------ Dataset extract ------

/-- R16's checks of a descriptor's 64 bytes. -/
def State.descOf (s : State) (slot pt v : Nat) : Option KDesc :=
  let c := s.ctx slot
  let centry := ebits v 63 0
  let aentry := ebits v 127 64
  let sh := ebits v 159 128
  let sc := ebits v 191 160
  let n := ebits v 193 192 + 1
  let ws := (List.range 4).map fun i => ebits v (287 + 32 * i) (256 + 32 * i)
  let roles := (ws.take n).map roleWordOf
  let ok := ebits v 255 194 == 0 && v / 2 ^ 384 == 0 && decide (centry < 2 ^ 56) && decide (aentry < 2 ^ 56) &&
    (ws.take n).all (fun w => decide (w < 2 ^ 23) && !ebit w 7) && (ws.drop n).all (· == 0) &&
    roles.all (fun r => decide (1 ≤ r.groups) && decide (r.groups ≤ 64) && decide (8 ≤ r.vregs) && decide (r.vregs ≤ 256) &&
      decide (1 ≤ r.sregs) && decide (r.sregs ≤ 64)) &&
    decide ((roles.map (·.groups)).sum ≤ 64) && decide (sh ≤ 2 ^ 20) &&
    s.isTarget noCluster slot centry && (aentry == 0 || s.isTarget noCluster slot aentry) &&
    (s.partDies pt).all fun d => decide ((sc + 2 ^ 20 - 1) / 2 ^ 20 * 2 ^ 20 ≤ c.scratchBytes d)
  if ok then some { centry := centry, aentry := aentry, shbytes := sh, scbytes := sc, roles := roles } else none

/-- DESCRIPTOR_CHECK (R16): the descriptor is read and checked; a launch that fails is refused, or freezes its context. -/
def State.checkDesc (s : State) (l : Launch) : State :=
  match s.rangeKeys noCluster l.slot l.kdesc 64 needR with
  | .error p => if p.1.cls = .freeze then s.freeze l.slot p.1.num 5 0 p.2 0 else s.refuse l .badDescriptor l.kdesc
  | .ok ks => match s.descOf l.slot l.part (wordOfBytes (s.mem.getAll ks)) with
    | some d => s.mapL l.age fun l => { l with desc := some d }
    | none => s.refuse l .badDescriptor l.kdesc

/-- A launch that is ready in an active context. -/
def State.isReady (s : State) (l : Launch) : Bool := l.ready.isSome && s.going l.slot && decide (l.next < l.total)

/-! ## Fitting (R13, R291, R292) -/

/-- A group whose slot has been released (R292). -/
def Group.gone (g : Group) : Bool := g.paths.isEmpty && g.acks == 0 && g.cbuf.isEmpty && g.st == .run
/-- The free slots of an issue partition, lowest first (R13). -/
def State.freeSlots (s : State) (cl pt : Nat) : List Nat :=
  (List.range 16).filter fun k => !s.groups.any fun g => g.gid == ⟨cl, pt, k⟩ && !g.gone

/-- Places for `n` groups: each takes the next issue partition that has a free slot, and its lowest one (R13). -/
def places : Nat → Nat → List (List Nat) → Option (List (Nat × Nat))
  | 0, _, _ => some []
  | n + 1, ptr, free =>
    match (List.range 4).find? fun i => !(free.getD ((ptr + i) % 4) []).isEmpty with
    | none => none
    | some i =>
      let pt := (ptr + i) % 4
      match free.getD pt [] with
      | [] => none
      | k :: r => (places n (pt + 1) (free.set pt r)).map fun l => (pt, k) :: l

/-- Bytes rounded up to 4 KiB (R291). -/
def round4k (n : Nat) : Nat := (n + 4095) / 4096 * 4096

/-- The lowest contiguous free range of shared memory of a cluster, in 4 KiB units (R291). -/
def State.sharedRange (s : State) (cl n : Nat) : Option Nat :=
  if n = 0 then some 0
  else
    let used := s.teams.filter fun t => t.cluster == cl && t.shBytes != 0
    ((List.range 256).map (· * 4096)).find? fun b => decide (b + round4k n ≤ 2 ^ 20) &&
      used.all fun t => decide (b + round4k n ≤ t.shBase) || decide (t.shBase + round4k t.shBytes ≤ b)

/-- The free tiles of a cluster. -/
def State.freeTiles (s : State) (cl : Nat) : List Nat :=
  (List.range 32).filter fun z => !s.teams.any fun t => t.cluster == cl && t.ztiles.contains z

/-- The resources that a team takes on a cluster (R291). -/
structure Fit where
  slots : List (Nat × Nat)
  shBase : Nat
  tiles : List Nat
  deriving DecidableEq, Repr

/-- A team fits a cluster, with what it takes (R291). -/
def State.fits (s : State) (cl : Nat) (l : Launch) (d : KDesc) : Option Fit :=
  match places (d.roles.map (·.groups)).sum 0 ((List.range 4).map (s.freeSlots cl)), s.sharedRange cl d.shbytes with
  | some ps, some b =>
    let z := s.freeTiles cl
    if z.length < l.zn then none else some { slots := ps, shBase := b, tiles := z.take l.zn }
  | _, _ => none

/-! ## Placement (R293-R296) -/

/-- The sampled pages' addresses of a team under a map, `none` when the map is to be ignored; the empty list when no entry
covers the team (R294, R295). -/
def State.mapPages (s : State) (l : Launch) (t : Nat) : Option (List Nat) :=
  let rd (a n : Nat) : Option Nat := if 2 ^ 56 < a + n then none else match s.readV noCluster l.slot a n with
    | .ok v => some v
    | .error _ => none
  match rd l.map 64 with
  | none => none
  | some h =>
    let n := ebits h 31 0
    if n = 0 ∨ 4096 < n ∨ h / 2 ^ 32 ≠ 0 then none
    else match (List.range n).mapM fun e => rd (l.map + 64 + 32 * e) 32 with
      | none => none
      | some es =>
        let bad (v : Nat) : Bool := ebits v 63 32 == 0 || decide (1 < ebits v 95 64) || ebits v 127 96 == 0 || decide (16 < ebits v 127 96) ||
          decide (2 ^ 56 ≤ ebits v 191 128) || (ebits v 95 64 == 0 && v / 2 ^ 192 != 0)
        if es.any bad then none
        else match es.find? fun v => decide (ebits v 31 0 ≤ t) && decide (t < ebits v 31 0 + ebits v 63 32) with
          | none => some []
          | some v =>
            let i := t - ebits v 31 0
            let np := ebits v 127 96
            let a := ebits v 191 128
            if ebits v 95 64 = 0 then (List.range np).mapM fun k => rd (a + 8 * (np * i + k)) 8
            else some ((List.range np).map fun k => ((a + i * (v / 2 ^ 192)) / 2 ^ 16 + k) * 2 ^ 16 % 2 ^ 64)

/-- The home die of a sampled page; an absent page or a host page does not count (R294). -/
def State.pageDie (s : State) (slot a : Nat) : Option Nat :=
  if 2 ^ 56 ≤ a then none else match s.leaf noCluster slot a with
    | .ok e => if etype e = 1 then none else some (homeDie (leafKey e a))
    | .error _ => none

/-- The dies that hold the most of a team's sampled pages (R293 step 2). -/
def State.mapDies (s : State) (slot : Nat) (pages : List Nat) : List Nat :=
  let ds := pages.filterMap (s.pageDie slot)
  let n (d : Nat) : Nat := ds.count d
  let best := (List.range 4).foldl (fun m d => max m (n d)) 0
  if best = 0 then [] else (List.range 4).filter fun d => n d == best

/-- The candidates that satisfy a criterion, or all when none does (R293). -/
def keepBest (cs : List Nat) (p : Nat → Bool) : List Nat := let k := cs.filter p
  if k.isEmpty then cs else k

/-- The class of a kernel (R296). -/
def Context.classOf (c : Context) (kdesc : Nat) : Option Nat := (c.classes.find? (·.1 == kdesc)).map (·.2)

------

_What you will do_. Of all the entries above, retype exactly the lines from the line with "def State.freeSlots (s" to the line with "units (R291). -/", both included, and no others.

_Answer_.
def State.freeSlots (s : State) (cl pt : Nat) : List Nat :=
  (List.range 16).filter fun k => !s.groups.any fun g => g.gid == ⟨cl, pt, k⟩ && !g.gone

/-- Places for `n` groups: each takes the next issue partition that has a free slot, and its lowest one (R13). -/
def places : Nat → Nat → List (List Nat) → Option (List (Nat × Nat))
  | 0, _, _ => some []
  | n + 1, ptr, free =>
    match (List.range 4).find? fun i => !(free.getD ((ptr + i) % 4) []).isEmpty with
    | none => none
    | some i =>
      let pt := (ptr + i) % 4
      match free.getD pt [] with
      | [] => none
      | k :: r => (places n (pt + 1) (free.set pt r)).map fun l => (pt, k) :: l

/-- Bytes rounded up to 4 KiB (R291). -/
def round4k (n : Nat) : Nat := (n + 4095) / 4096 * 4096

/-- The lowest contiguous free range of shared memory of a cluster, in 4 KiB units (R291). -/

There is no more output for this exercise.